PROBLEM TO WORK ON: Read through the data, and wherever a line holds the word "time", write that line out.

· · · · · · ·

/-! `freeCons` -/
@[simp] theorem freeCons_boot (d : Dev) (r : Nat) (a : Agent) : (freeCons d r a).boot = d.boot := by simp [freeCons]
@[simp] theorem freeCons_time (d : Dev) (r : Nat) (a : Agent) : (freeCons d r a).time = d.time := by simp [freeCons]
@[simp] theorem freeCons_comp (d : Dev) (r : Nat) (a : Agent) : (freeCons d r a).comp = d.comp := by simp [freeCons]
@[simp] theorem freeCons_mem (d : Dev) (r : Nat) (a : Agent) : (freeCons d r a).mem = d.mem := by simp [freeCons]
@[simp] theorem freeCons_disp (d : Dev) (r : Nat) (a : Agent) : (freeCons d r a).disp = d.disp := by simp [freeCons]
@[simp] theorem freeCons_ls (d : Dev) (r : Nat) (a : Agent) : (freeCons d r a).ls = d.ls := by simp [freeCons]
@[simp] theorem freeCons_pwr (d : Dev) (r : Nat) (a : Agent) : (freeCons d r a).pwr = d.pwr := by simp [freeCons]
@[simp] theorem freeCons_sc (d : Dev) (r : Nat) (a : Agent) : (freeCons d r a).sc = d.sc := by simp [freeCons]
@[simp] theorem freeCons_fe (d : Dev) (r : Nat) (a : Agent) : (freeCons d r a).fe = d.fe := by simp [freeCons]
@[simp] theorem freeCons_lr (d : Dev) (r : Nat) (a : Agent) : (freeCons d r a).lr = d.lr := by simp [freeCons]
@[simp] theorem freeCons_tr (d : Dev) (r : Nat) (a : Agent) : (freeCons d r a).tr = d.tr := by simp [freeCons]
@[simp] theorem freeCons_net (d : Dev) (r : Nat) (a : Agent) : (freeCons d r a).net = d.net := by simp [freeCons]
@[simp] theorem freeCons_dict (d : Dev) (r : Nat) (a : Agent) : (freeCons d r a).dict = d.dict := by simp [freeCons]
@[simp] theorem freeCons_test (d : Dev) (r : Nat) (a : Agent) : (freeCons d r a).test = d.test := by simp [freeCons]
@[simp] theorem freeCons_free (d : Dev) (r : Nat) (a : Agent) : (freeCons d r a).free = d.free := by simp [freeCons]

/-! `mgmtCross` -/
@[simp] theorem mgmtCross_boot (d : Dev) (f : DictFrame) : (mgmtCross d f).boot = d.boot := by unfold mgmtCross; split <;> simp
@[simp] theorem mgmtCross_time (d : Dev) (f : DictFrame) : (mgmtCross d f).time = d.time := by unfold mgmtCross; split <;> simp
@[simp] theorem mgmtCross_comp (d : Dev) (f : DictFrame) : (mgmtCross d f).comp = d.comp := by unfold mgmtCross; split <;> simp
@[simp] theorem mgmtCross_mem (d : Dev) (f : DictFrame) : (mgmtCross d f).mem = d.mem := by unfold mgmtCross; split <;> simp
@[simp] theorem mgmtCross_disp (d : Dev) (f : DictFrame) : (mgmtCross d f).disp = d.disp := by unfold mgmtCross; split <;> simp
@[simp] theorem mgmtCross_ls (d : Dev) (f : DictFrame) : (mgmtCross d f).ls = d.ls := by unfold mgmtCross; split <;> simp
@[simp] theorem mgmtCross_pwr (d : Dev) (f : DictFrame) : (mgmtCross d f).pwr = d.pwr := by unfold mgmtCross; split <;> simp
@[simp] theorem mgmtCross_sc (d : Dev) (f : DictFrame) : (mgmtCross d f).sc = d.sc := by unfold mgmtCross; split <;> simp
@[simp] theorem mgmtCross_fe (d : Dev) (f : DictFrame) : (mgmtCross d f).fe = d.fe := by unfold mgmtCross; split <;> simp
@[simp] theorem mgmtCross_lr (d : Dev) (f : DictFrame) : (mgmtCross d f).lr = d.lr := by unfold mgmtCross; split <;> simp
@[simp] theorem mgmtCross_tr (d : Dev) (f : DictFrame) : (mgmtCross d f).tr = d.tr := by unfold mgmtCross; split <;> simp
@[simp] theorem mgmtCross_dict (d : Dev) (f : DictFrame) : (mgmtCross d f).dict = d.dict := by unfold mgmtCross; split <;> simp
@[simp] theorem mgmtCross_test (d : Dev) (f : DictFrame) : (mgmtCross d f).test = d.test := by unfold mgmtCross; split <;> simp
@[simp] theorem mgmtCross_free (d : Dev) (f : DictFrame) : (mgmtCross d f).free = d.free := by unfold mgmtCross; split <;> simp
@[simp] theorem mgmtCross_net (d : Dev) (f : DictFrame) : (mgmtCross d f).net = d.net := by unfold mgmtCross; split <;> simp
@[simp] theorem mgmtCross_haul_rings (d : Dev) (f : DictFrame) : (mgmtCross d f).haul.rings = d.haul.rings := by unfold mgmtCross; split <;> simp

· · · · · · ·

TASK ANSWER:
@[simp] theorem freeCons_time (d : Dev) (r : Nat) (a : Agent) : (freeCons d r a).time = d.time := by simp [freeCons]
@[simp] theorem mgmtCross_time (d : Dev) (f : DictFrame) : (mgmtCross d f).time = d.time := by unfold mgmtCross; split <;> simp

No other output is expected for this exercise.